Lymphatic delivery and in vitro pancreatic lipase hydrolysis of glycerol esters of conjugated linoleic acids in rats

We examined the intestinal delivery of conjugated linoleic acids (CLA) given in their triacylglycerol form in the mesenteric lymph of rats. Emulsions containing a mixture of the trilinolein/triester of CLA (9:1) and a tri-[1-(14)C]-linoleyl-sn-glycerol tracer were administered by force-feeding.

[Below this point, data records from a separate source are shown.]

-- ==== Sys2Proof/Machine/Asm.lean ====
section
/-! DEFINITION. The host-program notation of spec/30_encoding.md R79 and R80, as a layer over `step`:
what the HOST does at the register interface. The branches and the host variables are the host's, not
the CORE's, and are no part of `State`. -/

namespace Sys2Proof.Machine

/-- A value in a host statement: a constant or a host variable (variables are numbered). -/
inductive HostVal where
  | lit (v : Word)
  | var (x : Nat)
deriving DecidableEq, Repr

/-- The primitive statements (R79), with the channel suffix written out and labels resolved to
statement numbers. -/
inductive HostStmt where
  /-- `WR reg@c, v` -/
  | wr (c : Nat) (r : BitVec 3) (v : HostVal)
  /-- `RD reg@c -> x` -/
  | rd (c : Nat) (r : BitVec 3) (x : Nat)
  /-- `WAIT@c` -/
  | wait (c : Nat)
  /-- `BERR label` -/
  | berr (target : Nat)
  /-- `B label` -/
  | b (target : Nat)
  /-- `HALT` -/
  | halt
deriving DecidableEq, Repr

/-- The host's own state: the next statement, its variables, the last STATUS read (of whichever
channel), and whether it has halted. A variable that was never written reads as 0 (log 16, DESIGN
CHOICE). -/
structure HostCpu where
  pos    : Nat
  vars   : List (Nat × Word)
  status : Byte
  halted : Bool
deriving DecidableEq, Repr

/-- The host before its first statement. The remembered STATUS is 0, so a `BERR` before any STATUS read
is not taken: R79 speaks of "the last STATUS read" only (log 16, DESIGN CHOICE). -/
def HostCpu.start : HostCpu := { pos := 0, vars := [], status := 0, halted := false }

def HostCpu.value (h : HostCpu) (v : HostVal) : Word :=
  match v with
  | .lit w => w
  | .var x => (h.vars.lookup x).getD 0

/-- `STATUS.ERR` of the last STATUS read (R79, `BERR`). -/
def HostCpu.lastErr (h : HostCpu) : BitVec 3 := h.status.extractLsb' 2 3

/-- Take a value the host read: into a variable and, when the register is `STATUS`, as the last STATUS
read. -/
def HostCpu.take (h : HostCpu) (r : BitVec 3) (x : Nat) (v : Word) : HostCpu :=
  { h with pos := h.pos + 1, vars := (x, v) :: h.vars,
           status := if r = regSTATUS then v.setWidth 8 else h.status }

/-- One register access or poll of the host: it is the machine's next input. -/
def State.issue (s : State) (e : Event) : Host.Outcome State Fault Refusal :=
  step { s with pending := e :: s.pending }

/-- One statement of a host program (R79). A WAIT takes as many of these as it polls. -/
def hostStep (prog : List HostStmt) (h : HostCpu) (s : State) :
    Host.Outcome (HostCpu × State) Fault Refusal :=
  match prog[h.pos]? with
  | none | some .halt => .next ({ h with halted := true }, s)
  | some (.b target) => .next ({ h with pos := target }, s)
  | some (.berr target) =>
    .next ({ h with pos := if h.lastErr = 0 then h.pos + 1 else target }, s)
  | some (.wr c r v) =>
    match s.issue (.write (regIndex c r) (h.value v)) with
    | .next t => .next ({ h with pos := h.pos + 1 }, t)
    | .fault f => .fault f
    | .refused f => .refused f
  | some (.rd c r x) =>
    match s.issue (.read (regIndex c r)) with
    | .next t => .next (h.take r x t.readData, t)
    | .fault f => .fault f
    | .refused f => .refused f
  | some (.wait c) =>
    match s.issue (.wait c) with
    | .next t =>
      if s.pending.length < t.pending.length then .next (h, { t with pending := s.pending })
      else .next ({ h with pos := h.pos + 1, status := t.readData.setWidth 8 }, t)
    | .fault f => .fault f
    | .refused f => .refused f

/-- Whether a command reads `OPB` (R71, R72). -/
def readsOpb (i : Instr) : Bool :=
  match i with
  | .mul | .div | .pow | .invPow => true
  | .log2 | .ln | .pow2 | .invPow2 | .exp | .invExp => false

/-- A bare mnemonic is `WR CMD, <its byte>` (R80), on the channel of its suffix, 0 without one (R79).
That a pseudo-statement may carry a suffix, and that it then stands on every statement of the expansion,
is the model's reading (log 20, DESIGN CHOICE). -/
def bareMnemonic (c : Nat) (i : Instr) : HostStmt :=
  .wr c regCMD (.lit ((encode i).setWidth 256))

/-- A mnemonic with operands loads them first and waits (R80), all on channel `c` (log 20); `b` is used
by the two-operand commands only. -/
def mnemonicWithOperands (c : Nat) (i : Instr) (a b : HostVal) : List HostStmt :=
  [.wr c regOPA a] ++ (if readsOpb i then [.wr c regOPB b] else []) ++ [bareMnemonic c i, .wait c]

/-- `MOV OPA, RES` and `MOV OPB, RES` (R80), through the fresh host variable `x`, both on channel `c`
(log 20). -/
def moveFromRes (c : Nat) (r : BitVec 3) (x : Nat) : List HostStmt :=
  [.rd c regRES x, .wr c r (.var x)]

end Sys2Proof.Machine
end

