-- ==== Sys2Proof/Laws/State.lean ====
section
/-! SUPPORT. One lemma per field per update of the state's records, each true by `rfl`, so that no proof
unfolds an update. -/

namespace Sys2Proof.Machine

@[simp] theorem State.setChannel_channels (s : State) (c : Nat) (ch : Channel) :
    (s.setChannel c ch).channels = s.channels.set c ch := rfl
@[simp] theorem State.setChannel_nextGrant (s : State) (c : Nat) (ch : Channel) :
    (s.setChannel c ch).nextGrant = s.nextGrant := rfl
@[simp] theorem State.setChannel_active (s : State) (c : Nat) (ch : Channel) :
    (s.setChannel c ch).active = s.active := rfl
@[simp] theorem State.setChannel_pending (s : State) (c : Nat) (ch : Channel) :
    (s.setChannel c ch).pending = s.pending := rfl
@[simp] theorem State.setChannel_readData (s : State) (c : Nat) (ch : Channel) :
    (s.setChannel c ch).readData = s.readData := rfl
@[simp] theorem State.setChannel_freeIndex (s : State) (c : Nat) (ch : Channel) :
    (s.setChannel c ch).freeIndex = s.freeIndex := rfl

@[simp] theorem State.resetInput_channels (s : State) :
    (s.resetInput).channels = s.channels.map fun _ => Channel.reset := rfl
@[simp] theorem State.resetInput_nextGrant (s : State) :
    (s.resetInput).nextGrant = 0 := rfl
@[simp] theorem State.resetInput_active (s : State) :
    (s.resetInput).active = s.active := rfl
@[simp] theorem State.resetInput_pending (s : State) :
    (s.resetInput).pending = s.pending := rfl
@[simp] theorem State.resetInput_readData (s : State) :
    (s.resetInput).readData = s.readData := rfl
@[simp] theorem State.resetInput_freeIndex (s : State) :
    (s.resetInput).freeIndex = s.freeIndex := rfl

@[simp] theorem State.poll_channels (s : State) (ch : Channel) :
    (s.poll ch).channels = s.channels := rfl
@[simp] theorem State.poll_nextGrant (s : State) (ch : Channel) :
    (s.poll ch).nextGrant = s.nextGrant := rfl
@[simp] theorem State.poll_active (s : State) (ch : Channel) :
    (s.poll ch).active = s.active := rfl
@[simp] theorem State.poll_pending (s : State) (ch : Channel) :
    (s.poll ch).pending = s.pending := rfl
@[simp] theorem State.poll_readData (s : State) (ch : Channel) :
    (s.poll ch).readData = ch.readReg regSTATUS := rfl
@[simp] theorem State.poll_freeIndex (s : State) (ch : Channel) :
    (s.poll ch).freeIndex = s.freeIndex := rfl

@[simp] theorem Channel.startCommand_opa (ch : Channel) (c : Byte) :
    (ch.startCommand c).opa = ch.opa := rfl
@[simp] theorem Channel.startCommand_opb (ch : Channel) (c : Byte) :
    (ch.startCommand c).opb = ch.opb := rfl
@[simp] theorem Channel.startCommand_cmd (ch : Channel) (c : Byte) :
    (ch.startCommand c).cmd = c := rfl
@[simp] theorem Channel.startCommand_res (ch : Channel) (c : Byte) :
    (ch.startCommand c).res = 0 := rfl
@[simp] theorem Channel.startCommand_status (ch : Channel) (c : Byte) :
    (ch.startCommand c).status = ch.status.started := rfl
@[simp] theorem Channel.startCommand_hidden (ch : Channel) (c : Byte) :
    (ch.startCommand c).hidden = { ch.hidden with phase := .start } := rfl
@[simp] theorem Channel.startCommand_romPort (ch : Channel) (c : Byte) :
    (ch.startCommand c).romPort = .quiet := rfl

@[simp] theorem Channel.succeed_opa (ch : Channel) (v : Word) (h : Hidden) :
    (ch.succeed v h).opa = ch.opa := rfl
@[simp] theorem Channel.succeed_opb (ch : Channel) (v : Word) (h : Hidden) :
    (ch.succeed v h).opb = ch.opb := rfl
@[simp] theorem Channel.succeed_cmd (ch : Channel) (v : Word) (h : Hidden) :
    (ch.succeed v h).cmd = ch.cmd := rfl
@[simp] theorem Channel.succeed_res (ch : Channel) (v : Word) (h : Hidden) :
    (ch.succeed v h).res = v := rfl
@[simp] theorem Channel.succeed_status (ch : Channel) (v : Word) (h : Hidden) :
    (ch.succeed v h).status = ch.status.completed 0 := rfl
@[simp] theorem Channel.succeed_hidden (ch : Channel) (v : Word) (h : Hidden) :
    (ch.succeed v h).hidden = h := rfl
@[simp] theorem Channel.succeed_romPort (ch : Channel) (v : Word) (h : Hidden) :
    (ch.succeed v h).romPort = .quiet := rfl

@[simp] theorem Channel.takeFailure_opa (ch : Channel) (f : Failure) (h : Hidden) :
    (ch.takeFailure f h).opa = ch.opa := rfl
@[simp] theorem Channel.takeFailure_opb (ch : Channel) (f : Failure) (h : Hidden) :
    (ch.takeFailure f h).opb = ch.opb := rfl
@[simp] theorem Channel.takeFailure_cmd (ch : Channel) (f : Failure) (h : Hidden) :
    (ch.takeFailure f h).cmd = ch.cmd := rfl
@[simp] theorem Channel.takeFailure_res (ch : Channel) (f : Failure) (h : Hidden) :
    (ch.takeFailure f h).res = 0 := rfl
@[simp] theorem Channel.takeFailure_status (ch : Channel) (f : Failure) (h : Hidden) :
    (ch.takeFailure f h).status = ch.status.completed f.code := rfl
@[simp] theorem Channel.takeFailure_hidden (ch : Channel) (f : Failure) (h : Hidden) :
    (ch.takeFailure f h).hidden = h := rfl
@[simp] theorem Channel.takeFailure_romPort (ch : Channel) (f : Failure) (h : Hidden) :
    (ch.takeFailure f h).romPort = .quiet := rfl

@[simp] theorem Channel.takeFault_opa (ch : Channel) (h : Hidden) :
    (ch.takeFault h).opa = ch.opa := rfl
@[simp] theorem Channel.takeFault_opb (ch : Channel) (h : Hidden) :
    (ch.takeFault h).opb = ch.opb := rfl
@[simp] theorem Channel.takeFault_cmd (ch : Channel) (h : Hidden) :
    (ch.takeFault h).cmd = ch.cmd := rfl
@[simp] theorem Channel.takeFault_res (ch : Channel) (h : Hidden) :
    (ch.takeFault h).res = 0 := rfl
@[simp] theorem Channel.takeFault_status (ch : Channel) (h : Hidden) :
    (ch.takeFault h).status = ch.status.faulted := rfl
@[simp] theorem Channel.takeFault_hidden (ch : Channel) (h : Hidden) :
    (ch.takeFault h).hidden = h := rfl
@[simp] theorem Channel.takeFault_romPort (ch : Channel) (h : Hidden) :
    (ch.takeFault h).romPort = .quiet := rfl

@[simp] theorem Status.started_busy (st : Status) :
    (st.started).busy = true := rfl
@[simp] theorem Status.started_done (st : Status) :
    (st.started).done = false := rfl
@[simp] theorem Status.started_err (st : Status) :
    (st.started).err = 0 := rfl
@[simp] theorem Status.started_fault (st : Status) :
    (st.started).fault = st.fault := rfl

@[simp] theorem Status.completed_busy (st : Status) (e : BitVec 3) :
    (st.completed e).busy = false := rfl
@[simp] theorem Status.completed_done (st : Status) (e : BitVec 3) :
    (st.completed e).done = true := rfl
@[simp] theorem Status.completed_err (st : Status) (e : BitVec 3) :
    (st.completed e).err = e := rfl
@[simp] theorem Status.completed_fault (st : Status) (e : BitVec 3) :
    (st.completed e).fault = st.fault := rfl

@[simp] theorem Status.faulted_busy (st : Status) :
    (st.faulted).busy = false := rfl
@[simp] theorem Status.faulted_done (st : Status) :
    (st.faulted).done = false := rfl
@[simp] theorem Status.faulted_err (st : Status) :
    (st.faulted).err = 0 := rfl
@[simp] theorem Status.faulted_fault (st : Status) :
    (st.faulted).fault = true := rfl

@[simp] theorem Hidden.finish_acc (h : Hidden) (v : Word) :
    (h.finish v).acc = v := rfl
@[simp] theorem Hidden.finish_idx (h : Hidden) (v : Word) :
    (h.finish v).idx = h.idx := rfl
@[simp] theorem Hidden.finish_k (h : Hidden) (v : Word) :
    (h.finish v).k = h.k := rfl
@[simp] theorem Hidden.finish_frac (h : Hidden) (v : Word) :
    (h.finish v).frac = h.frac := rfl
@[simp] theorem Hidden.finish_prod (h : Hidden) (v : Word) :
    (h.finish v).prod = h.prod := rfl
@[simp] theorem Hidden.finish_phase (h : Hidden) (v : Word) :
    (h.finish v).phase = .finished 0 := rfl

@[simp] theorem Hidden.fail_acc (h : Hidden) (f : Failure) :
    (h.fail f).acc = 0 := rfl
@[simp] theorem Hidden.fail_idx (h : Hidden) (f : Failure) :
    (h.fail f).idx = h.idx := rfl
@[simp] theorem Hidden.fail_k (h : Hidden) (f : Failure) :
    (h.fail f).k = h.k := rfl
@[simp] theorem Hidden.fail_frac (h : Hidden) (f : Failure) :
    (h.fail f).frac = h.frac := rfl
@[simp] theorem Hidden.fail_prod (h : Hidden) (f : Failure) :
    (h.fail f).prod = h.prod := rfl
@[simp] theorem Hidden.fail_phase (h : Hidden) (f : Failure) :
    (h.fail f).phase = .finished f.code := rfl

@[simp] theorem Hidden.multiply_acc (h : Hidden) (a b : Word) :
    (h.multiply a b).acc = h.acc := rfl
@[simp] theorem Hidden.multiply_idx (h : Hidden) (a b : Word) :
    (h.multiply a b).idx = h.idx := rfl
@[simp] theorem Hidden.multiply_k (h : Hidden) (a b : Word) :
    (h.multiply a b).k = h.k := rfl
@[simp] theorem Hidden.multiply_frac (h : Hidden) (a b : Word) :
    (h.multiply a b).frac = h.frac := rfl
@[simp] theorem Hidden.multiply_prod (h : Hidden) (a b : Word) :
    (h.multiply a b).prod = a.setWidth 512 * b.setWidth 512 := rfl
@[simp] theorem Hidden.multiply_phase (h : Hidden) (a b : Word) :
    (h.multiply a b).phase = h.phase := rfl

@[simp] theorem Hidden.atStart_acc (h : Hidden) :
    (h.atStart).acc = h.acc := rfl
@[simp] theorem Hidden.atStart_idx (h : Hidden) :
    (h.atStart).idx = h.idx := rfl
@[simp] theorem Hidden.atStart_k (h : Hidden) :
    (h.atStart).k = h.k := rfl
@[simp] theorem Hidden.atStart_frac (h : Hidden) :
    (h.atStart).frac = h.frac := rfl
@[simp] theorem Hidden.atStart_prod (h : Hidden) :
    (h.atStart).prod = h.prod := rfl
@[simp] theorem Hidden.atStart_phase (h : Hidden) :
    (h.atStart).phase = .start := rfl

@[simp] theorem Channel.registers_opa (ch : Channel) :
    (ch.registers).opa = ch.opa := rfl
@[simp] theorem Channel.registers_opb (ch : Channel) :
    (ch.registers).opb = ch.opb := rfl
@[simp] theorem Channel.registers_cmd (ch : Channel) :
    (ch.registers).cmd = ch.cmd := rfl
@[simp] theorem Channel.registers_res (ch : Channel) :
    (ch.registers).res = ch.res := rfl
@[simp] theorem Channel.registers_status (ch : Channel) :
    (ch.registers).status = ch.status := rfl

@[simp] theorem State.resetOf_pending (n : Nat) : (State.resetOf n).pending = [] := rfl
@[simp] theorem State.resetOf_channels (n : Nat) :
    (State.resetOf n).channels = List.replicate n Channel.reset := rfl

end Sys2Proof.Machine
end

Lymph was collected over two time periods (0-6 and 6-24 h), and the apparent recovery of CLA was determined relative to that of [1-(14)C]-18:2(n-6). A mixture of CLA-triester/trilinolein (1:9), trilinolein or CLA-triester was separately subjected to pancreatic lipase hydrolysis in vitro to determine whether the lymphatic recovery of CLA was correlated with the initial step of digestion. Lymphatic recovery of CLA was similar to that of 18:2(n-6) (95.6+/-9.0% of the linoleic acid recovery), and isomer repartition was similar in lymph and in the oil fed, indicating that all the CLA isomers were equally absorbed by the enterocytes. Unexpectedly, the in vitro release of CLA into the absorbable forms (free fatty acids and 2-monoacyl-sn-glycerol) was consistently lower than that of 18:2(n-6). Moreover, the 9c, 11t-isomer of CLA was also released faster into the absorbable forms than its 10t,12c homolog (P = 0.05). We cannot ascribe a distinct cellular accumulation or a difference in the biological effects of different CLA isomers on the ground of a selective intestinal absorbability. Also, the physiological conditions prevailing in vivo in the digestive tract are likely to overcome the relative resistance of CLA ester bonds to pancreatic lipase hydrolysis and allow a lymphatic recovery of CLA similar to that of linoleic acid.